O enigma

Quando abriu a porta do quarto André encontrou o envelope no chão. Antes de pegá-lo olhou para os lados para se certificar que não havia ninguém no corredor e, por via das dúvidas, chutou o envelope para dentro, fechou a porta e, enfim, recolheu-o.

Estranhou a cor lilás do papel. Não era o padrão que costumava receber. Concluiu que a mensagem não tinha vindo do comando e ficou preocupado. Há mais de um mês estava refugiado naquele hotel em Riquewhir se passando por um escritor que precisava de tranquilidade para trabalhar. Só três pessoas do comando sabiam da sua missão. Só uma, a sua localização.

Certificou-se que o envelope não tinha cola demais, nem algum fio escondido. Concluindo que não era uma carta bomba, pegou o estilete e o abriu. Era uma folha de seda muito fina, onde se lia:

ognь огонь (ogon') вогонь (vohon') агонь (ahon') ogień oheň oheň ogenj огањ (oganj) ogenj oganj огън (ogan) оган/огин (ogan/ogin)

ryba рыба (ryba) риба (ryba) рыба (ryba) ryba ryba ryba riba риба (riba) riba riba риба (riba) риба (riba)

gnězdo гнездо (gnezdo) гнiздо (hnizdo) гняздо (hnyazdo) gniazdo hnízdo hniezdo gnezdo гн(иј)ездо (gn(ij)ezdo) gnijezdo gnijezdo гнездо (gnezdo) гнездо (gnezdo)

oko око (oko) око (oko) вока (voka) oko oko oko oko око (oko) oko oko око (oko) око (oko)

Definitivamente a mensagem não vinha do comando, não era o padrão de código do seu chefe mas, como bom espião ele não demorou muito para decifrar a mensagem, ou melhor, para identificar as palavras. O significado lhe parecia um enigma: Fogo peixe olho ninho.

Peixe de fogo? Olho do ninho? Fogo no ninho do peixe? Olho de peixe em fogo? Nada lhe fazia sentido. Resolveu dormir, estava cansado demais para solucionar aquilo naquele momento e, já que não vinha do comando, não deveria ser nada urgente.

Claro que não conseguiu dormir. Curioso para entender a mensagem e, principalmente, para conseguir identificar o remetente dela. Tentou combinar as letras, nada fazia sentido. Concluiu que não deveriam ser letras e se fixou nas imagens das letras. Achou que tinha percebido alguma coisa, mesmo assim não se sentiu convicto a respeito.

Passou o dia seguinte estudando seu livro de símbolos para ver se surgia alguma luz. Nada. E as quatro palavras continuavam olhando para ele como se o desafiassem.

Por uma questão de segurança avisou o comando a respeito da mensagem. O comando informou que não era dele, mas ele sabia do que se tratava. Mas não deu nenhuma dica a respeito. Começou a achar que era uma brincadeira e imaginou soluções jocosas. Nada.

Passou uma semana, duas, um mês e André não conseguiu resolver o problema da mensagem. Mandou um aviso para o comando. Ele desistia. Deveria ser removido de volta à base. Como um espião do nível dele poderia se manter no posto sem conseguir decodificar a mensagem?

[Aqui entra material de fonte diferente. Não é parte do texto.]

-- ==== Sys2Proof/Machine/Ops.lean ====
section
/-!
DEFINITION. The named operations over the state: tiles, slots and kernels; register reads and writes with their landing
cycles (R38); local SRAM and its shadow of stores not yet performed outside the tile (R132 to R134); completion tags
(R296); fault records, taking a trap, delivery to the scheduler and the return from a trap (R457 to R467); and the
order in which a slot decides an instruction word (R481).
-/

namespace Sys2Proof

/-- The tag that an instruction names (R260). -/
def QTag.tagOf (q : QTag) : Option Nat := if q.te then some q.tag.toNat else none

end Sys2Proof

namespace Sys2Proof.Machine

/-- What a step answers. -/
abbrev Res := Host.Outcome State Fault Refusal

/-! ### Tiles, slots, kernels -/

def State.tile (s : State) (n : Nat) : Tile := getD Tile.reset s.tiles n
def State.setTile (s : State) (n : Nat) (t : Tile) : State := { s with tiles := put n t s.tiles }
def State.modTile (s : State) (n : Nat) (f : Tile → Tile) : State := s.setTile n (f (s.tile n))
def Tile.slot (t : Tile) (k : Nat) : Slot := getD Slot.reset t.slots k
def Tile.setSlot (t : Tile) (k : Nat) (x : Slot) : Tile := { t with slots := put k x t.slots }
def Tile.modSlot (t : Tile) (k : Nat) (f : Slot → Slot) : Tile := t.setSlot k (f (t.slot k))
def State.slot (s : State) (n k : Nat) : Slot := (s.tile n).slot k
def State.modSlot (s : State) (n k : Nat) (f : Slot → Slot) : State := s.modTile n fun t => t.modSlot k f

/-- The slot and the tile at which the present instruction issues. -/
def State.me (s : State) : Slot := s.slot s.curSite s.curSlot
def State.here (s : State) : Tile := s.tile s.curSite
def State.modMe (s : State) (f : Slot → Slot) : State := s.modSlot s.curSite s.curSlot f
def State.modHere (s : State) (f : Tile → Tile) : State := s.modTile s.curSite f

/-- The kernel of a slot to which none is bound: nothing is declared. -/
def Kernel.unbound : Kernel :=
  { owner := 0, slots := [], mains := [], useMask := 0, l := 0, node := 0, graph := 0, wid := 0, widths := [],
    exts := [], rankIndex := 0, rankSize := 0, phno := 0, pagepol := 0, plen := 0, sbase := 0, sram := 0, pbase := 0,
    planes := 0, accs := [], marks := [], rings := 0, cfgOuts := 0, tagUse := 0, asp := 0, started := false }

/-- The kernel of a tile whose lowest-numbered slot is given. -/
def Tile.kernelOf (t : Tile) (owner : Nat) : Kernel := (t.kernels.find? (·.owner == owner)).getD Kernel.unbound

/-- The tile with the kernel of that owner changed. -/
def Tile.modKernel (t : Tile) (owner : Nat) (f : Kernel → Kernel) : Tile :=
  { t with kernels := t.kernels.map fun k => if k.owner == owner then f k else k }

def State.kern (s : State) : Kernel := s.here.kernelOf s.me.kern
def State.modKern (s : State) (f : Kernel → Kernel) : State := s.modHere fun t => t.modKernel s.me.kern f

/-- The number of this package (R25), and the tile coordinate of a site (R12). -/
def State.pkg (s : State) : Nat := fld s.mg.pkgnum 0 12
def State.coord (s : State) (site : Nat) : Nat := s.pkg * 1024 + site

/-- The owner identifier of a partition: PART_a.OWNER (R419). -/
def State.ownerOf (s : State) (asp : Nat) : Nat := fld (getD 0 s.mg.part asp) 0 12

/-- VLEN of a slot (R45). -/
def Slot.vlen (x : Slot) : Nat := 8 * x.count

/-! ### Register reads (R38): the last landed write, else the register file -/

/-- What the pending effects leave visible of one register at a cycle: of those that have landed, the value of the one
with the latest landing cycle, and among these of the latest issue. -/
def viewReg {α : Type} (cyc : Nat) (sel : PEffect → Option α) (base : α) (l : List Pend) : α :=
  (l.foldl (fun (acc : Nat × Nat × α) p =>
      match sel p.eff with
      | some v =>
        if p.land ≤ cyc && (decide (acc.1 < p.land) || (acc.1 == p.land && decide (acc.2.1 ≤ p.iss))) then
          (p.land, p.iss, v)
        else acc
      | none => acc) (0, 0, base)).2.2

def selS (r : Nat) : PEffect → Option W64
  | .s q v => if q = r then some v else none
  | _ => none

def selP (r : Nat) : PEffect → Option Bool
  | .p q v => if q = r then some v else none
  | _ => none

def selM (r i : Nat) : PEffect → Option Bool
  | .m q en v => if q = r && bitOf en i then some (bitOf v i) else none
  | _ => none

def selV (r i : Nat) : PEffect → Option W32
  | .v q lanes => if q = r then (lanes.find? (·.1 == i)).map (·.2) else none
  | _ => none

def selSys (n : Nat) : PEffect → Option W64
  | .sys q v => if q = n then some v else none
  | _ => none

/-- A scalar register; s0 reads 0 (R169). -/
def Slot.regS (x : Slot) (cyc r : Nat) : W64 := if r = 0 then 0 else viewReg cyc (selS r) (getD 0 x.s r) x.pend

/-- A predicate; p0 reads true (R169). -/
def Slot.regP (x : Slot) (cyc r : Nat) : Bool :=
  if r = 0 then true else viewReg cyc (selP r) (getD false x.p r) x.pend

/-- Bit i of a lane mask; m0 reads all ones, and bits at VLEN and above read as zero (R46, R169). -/
def Slot.maskBit (x : Slot) (cyc r i : Nat) : Bool :=
  decide (i < x.vlen) && (r == 0 || viewReg cyc (selM r i) (bitOf (getD 0 x.m r) i) x.pend)

/-- A lane mask as a number. -/
def Slot.regM (x : Slot) (cyc r : Nat) : Nat := maskOf x.vlen (x.maskBit cyc r)

/-- Lane i of a vector register (R46). -/
def Slot.lane (x : Slot) (cyc r i : Nat) : W32 := viewReg cyc (selV r i) (getD 0 x.v (128 * r + i)) x.pend

/-- HCFG, TVEC and TSCR as the slot reads them (R172, R228). -/
def Slot.sysReg (x : Slot) (cyc n : Nat) : W64 :=
  viewReg cyc (selSys n) (if n = 0x20 then x.hcfg else if n = 0x30 then x.tvec else x.tscr) x.pend

def State.rS (s : State) (r : SReg) : W64 := s.me.regS s.cyc r.toNat
def State.rP (s : State) (r : PReg) : Bool := s.me.regP s.cyc r.toNat
def State.rM (s : State) (r : MReg) : Nat := s.me.regM s.cyc r.toNat
def State.rLane (s : State) (r : VReg) (i : Nat) : W32 := s.me.lane s.cyc r.toNat i
def State.vlen (s : State) : Nat := s.me.vlen
def State.rV (s : State) (r : VReg) : List W32 := (List.range s.vlen).map (s.rLane r)

/-! ### Register writes with their latency (R38, R39) -/

def latAlu : Nat := 2
def latMul : Nat := 4
def latDiv : Nat := 24
def latLoad : Nat := 6
def latVload : Nat := 7
def latVec : Nat := 5
def latPerm : Nat := 3
def latSfu : Nat := 8

/-- The state with an effect of the issuing instruction pending. -/
def State.pendMe (s : State) (lat : Nat) (e : PEffect) : State :=
  s.modMe fun x => { x with pend := x.pend ++ [⟨s.cyc + lat, s.cyc, e, false⟩] }

/-- A write to a scalar register; to s0 it is discarded (R169). -/
def State.writeS (s : State) (lat : Nat) (d : SReg) (v : W64) : State :=
  if d = 0 then s else s.pendMe lat (.s d.toNat v)

/-- A write to a predicate; to p0 it is discarded (R169). -/
def State.writeP (s : State) (lat : Nat) (d : PReg) (v : Bool) : State :=
  if d = 0 then s else s.pendMe lat (.p d.toNat v)

/-- A write to the enabled bits of a lane mask; to m0 it is discarded (R169, R236). -/
def State.writeM (s : State) (lat : Nat) (d : MReg) (en v : Nat) : State :=
  if d = 0 then s else s.pendMe lat (.m d.toNat en v)

/-- A write to lanes of a vector register (R236). -/
def State.writeV (s : State) (lat : Nat) (d : VReg) (lanes : List (Nat × W32)) : State := s.pendMe lat (.v d.toNat lanes)

/-! ### What an instruction does with its slot -/

/-- The slot after an instruction with a hold: HELD for h own positions, else RUN (R36, R48). -/
def State.retireTo (s : State) (hold pc : Nat) : State :=
  s.modMe fun x => { x with pc := pc, state := if hold = 0 then .run else .held, hold := hold }

/-- The slot moves on to the next word. -/
def State.retire (s : State) (g : Guard) : State := s.retireTo g.hold.toNat (s.me.pc + 1)

/-- The slot sleeps on a condition; its hold is counted from the position at which it would issue (R36, R49). -/
def State.sleepOn (s : State) (g : Guard) (w : Wake) : State :=
  s.modMe fun x => { x with pc := x.pc + 1, state := .asleep, hold := 0, wakeHold := g.hold.toNat, wake := some w }

/-- The slot meets a full queue and keeps its program counter (R44). -/
def State.backed (s : State) : State := s.modMe fun x => { x with state := .backed, hold := 0 }

/-! ### Local SRAM -/

/-- Bytes of the tile's SRAM from a physical offset. -/
def Tile.sramRead (t : Tile) (a n : Nat) : List Byte := bytesAt t.sram a n

/-- The values that a set of words had, kept beside those already kept (R130). -/
def keepWords (m : List Host.Cell) (words : List Nat) (l : Sparse (List W64)) : Sparse (List W64) :=
  words.foldl (fun l k =>
    let w := BitVec.ofNat 64 (loadNat m (8 * k) 8)
    let old := getD [] l k
    if old.contains w then l else put k (old ++ [w]) l) l

/-- Bytes put at a physical offset; the granules they cover lose their poison (R471). -/
def Tile.putSram (t : Tile) (a : Nat) (b : List Byte) : Tile :=
  { t with sram := setBytes t.sram a b, sramPoison := clearPoison 3 t.sramPoison a b.length }

/-- Bytes written at a physical offset: the fetch buffer may still hold the words as they were (R130). -/
def Tile.sramWrite (t : Tile) (a : Nat) (b : List Byte) : Tile :=
  { t.putSram a b with fetch := keepWords t.sram (granules 3 a b.length) t.fetch }

/-- Whether [a, a + n) and [b, b + m) share a byte. -/
def overlaps (a n b m : Nat) : Bool := decide (a < b + m) && decide (b < a + n) && decide (0 < n) && decide (0 < m)

/-- The monitors of a tile whose word a write touches re-read it (R319). -/
def monitorEvents (site : Nat) (t : Tile) (a n : Nat) : List Instr :=
  (t.mons.filter fun (_, m) => m.armed && overlaps a n (8 * m.word) 8).map fun (k, _) => .monitorReread site k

No dia seguinte seu contato na região apareceu na hora do café da manhã. Sentou-se à mesa com ele, não falou nada. apenas lhe entregou um envelope com as passagens de volta. Quando levantou-se, olhou para trás e perguntou: onde foi parar o romantismo da sua juventude?

Nesse momento, foi como se um raio caísse na cabeça de André. Ele ficou vermelho de vergonha e roxo de raiva. Como é que não tinha percebido? Não desistiu de partir de volta para casa, pelo contrário, a compreensão da mensagem só aumentou sua vontade de voltar logo.

Dois dias depois já estava num táxi, indo do aeroporto para casa. Quanto mais perto chegava, mais apertava sua saudade de Clarissa. De longe a viu na varanda da casa, linda vestindo um longo negligé cor de rosa. Ainda na soleira, olhou para ela e disse.

" - O peixe se abrasa ao te olhar. Vamos para o ninho."

Comentários

Raquel disse…
Adoro mensagens em códigos.
Juliana disse…
Me lembrou as cartas enigmáticas dos antigos almanaques.